Data listing
-- ==== Sys2Proof/Laws/State.lean ====
section
/-! SUPPORT. What each update of one unit or one record leaves: the unit itself, every other unit of its kind, and every other field of State. -/
namespace Sys2Proof.Machine

/-! State.setPort. -/

@[simp] theorem State.setPort_port (s : State) (n : Nat) (x : Port) (j : Nat) : (s.setPort n x).port j = if j = n then x else s.port j := bankGet_bankSet _ _ _ _ _
@[simp] theorem State.setPort_variant (s : State) (n : Nat) (x : Port) : (s.setPort n x).variant = s.variant := rfl
@[simp] theorem State.setPort_time (s : State) (n : Nat) (x : Port) : (s.setPort n x).time = s.time := rfl
@[simp] theorem State.setPort_tu (s : State) (n : Nat) (x : Port) : (s.setPort n x).tu = s.tu := rfl
@[simp] theorem State.setPort_ctxs (s : State) (n : Nat) (x : Port) : (s.setPort n x).ctxs = s.ctxs := rfl
@[simp] theorem State.setPort_facets (s : State) (n : Nat) (x : Port) : (s.setPort n x).facets = s.facets := rfl
@[simp] theorem State.setPort_accords (s : State) (n : Nat) (x : Port) : (s.setPort n x).accords = s.accords := rfl
@[simp] theorem State.setPort_checks (s : State) (n : Nat) (x : Port) : (s.setPort n x).checks = s.checks := rfl
@[simp] theorem State.setPort_service (s : State) (n : Nat) (x : Port) : (s.setPort n x).service = s.service := rfl
@[simp] theorem State.setPort_bb (s : State) (n : Nat) (x : Port) : (s.setPort n x).bb = s.bb := rfl
@[simp] theorem State.setPort_ring (s : State) (n : Nat) (x : Port) : (s.setPort n x).ring = s.ring := rfl
@[simp] theorem State.setPort_ledger (s : State) (n : Nat) (x : Port) : (s.setPort n x).ledger = s.ledger := rfl
@[simp] theorem State.setPort_board (s : State) (n : Nat) (x : Port) : (s.setPort n x).board = s.board := rfl
@[simp] theorem State.setPort_sec (s : State) (n : Nat) (x : Port) : (s.setPort n x).sec = s.sec := rfl
@[simp] theorem State.setPort_rst (s : State) (n : Nat) (x : Port) : (s.setPort n x).rst = s.rst := rfl
@[simp] theorem State.setPort_host (s : State) (n : Nat) (x : Port) : (s.setPort n x).host = s.host := rfl
@[simp] theorem State.setPort_engines (s : State) (n : Nat) (x : Port) : (s.setPort n x).engines = s.engines := rfl
@[simp] theorem State.setPort_chans (s : State) (n : Nat) (x : Port) : (s.setPort n x).chans = s.chans := rfl
@[simp] theorem State.setPort_router (s : State) (n : Nat) (x : Port) : (s.setPort n x).router = s.router := rfl
@[simp] theorem State.setPort_log (s : State) (n : Nat) (x : Port) : (s.setPort n x).log = s.log := rfl
@[simp] theorem State.setPort_mail (s : State) (n : Nat) (x : Port) : (s.setPort n x).mail = s.mail := rfl
@[simp] theorem State.setPort_extMem (s : State) (n : Nat) (x : Port) : (s.setPort n x).extMem = s.extMem := rfl
@[simp] theorem State.setPort_errors (s : State) (n : Nat) (x : Port) : (s.setPort n x).errors = s.errors := rfl
@[simp] theorem State.setPort_freeCount (s : State) (n : Nat) (x : Port) : (s.setPort n x).freeCount = s.freeCount := rfl
@[simp] theorem State.setPort_pending (s : State) (n : Nat) (x : Port) : (s.setPort n x).pending = s.pending := rfl
@[simp] theorem State.setPort_ctx (s : State) (n : Nat) (x : Port) (j : Nat) : (s.setPort n x).ctx j = s.ctx j := rfl
@[simp] theorem State.setPort_facet (s : State) (n : Nat) (x : Port) (j : Nat) : (s.setPort n x).facet j = s.facet j := rfl
@[simp] theorem State.setPort_accord (s : State) (n : Nat) (x : Port) (j : Nat) : (s.setPort n x).accord j = s.accord j := rfl
@[simp] theorem State.setPort_check (s : State) (n : Nat) (x : Port) (j : Nat) : (s.setPort n x).check j = s.check j := rfl
@[simp] theorem State.setPort_bbp (s : State) (n : Nat) (x : Port) (j : Nat) : (s.setPort n x).bbp j = s.bbp j := rfl
@[simp] theorem State.setPort_stream (s : State) (n : Nat) (x : Port) (j : Nat) : (s.setPort n x).stream j = s.stream j := rfl
@[simp] theorem State.setPort_axis (s : State) (n : Nat) (x : Port) (j : Nat) : (s.setPort n x).axis j = s.axis j := rfl
@[simp] theorem State.setPort_mark (s : State) (n : Nat) (x : Port) (j : Nat) : (s.setPort n x).mark j = s.mark j := rfl
@[simp] theorem State.setPort_gate (s : State) (n : Nat) (x : Port) (j : Nat) : (s.setPort n x).gate j = s.gate j := rfl
@[simp] theorem State.setPort_cue (s : State) (n : Nat) (x : Port) (j : Nat) : (s.setPort n x).cue j = s.cue j := rfl
@[simp] theorem State.setPort_strobe (s : State) (n : Nat) (x : Port) (j : Nat) : (s.setPort n x).strobe j = s.strobe j := rfl
@[simp] theorem State.setPort_epochSet (s : State) (n : Nat) (x : Port) (j : Nat) : (s.setPort n x).epochSet j = s.epochSet j := rfl
@[simp] theorem State.setPort_engine (s : State) (n : Nat) (x : Port) (j : Nat) : (s.setPort n x).engine j = s.engine j := rfl
@[simp] theorem State.setPort_vector (s : State) (n : Nat) (x : Port) (j : Nat) : (s.setPort n x).vector j = s.vector j := rfl
@[simp] theorem State.setPort_gpio (s : State) (n : Nat) (x : Port) (j : Nat) : (s.setPort n x).gpio j = s.gpio j := rfl
@[simp] theorem State.setPort_supply (s : State) (n : Nat) (x : Port) (j : Nat) : (s.setPort n x).supply j = s.supply j := rfl
@[simp] theorem State.setPort_chan (s : State) (n : Nat) (x : Port) (j l : Nat) : (s.setPort n x).chan j l = s.chan j l := rfl
@[simp] theorem State.setPort_note (s : State) (n : Nat) (x : Port) (j l : Nat) : (s.setPort n x).note j l = s.note j l := rfl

What is needed
The lines above, starting at the one with "s.cue j := rfl" and ending at the one with "s.epochSet j := rfl", are the only ones to return, exactly as written.

Result of this task
@[simp] theorem State.setPort_cue (s : State) (n : Nat) (x : Port) (j : Nat) : (s.setPort n x).cue j = s.cue j := rfl
@[simp] theorem State.setPort_strobe (s : State) (n : Nat) (x : Port) (j : Nat) : (s.setPort n x).strobe j = s.strobe j := rfl
@[simp] theorem State.setPort_epochSet (s : State) (n : Nat) (x : Port) (j : Nat) : (s.setPort n x).epochSet j = s.epochSet j := rfl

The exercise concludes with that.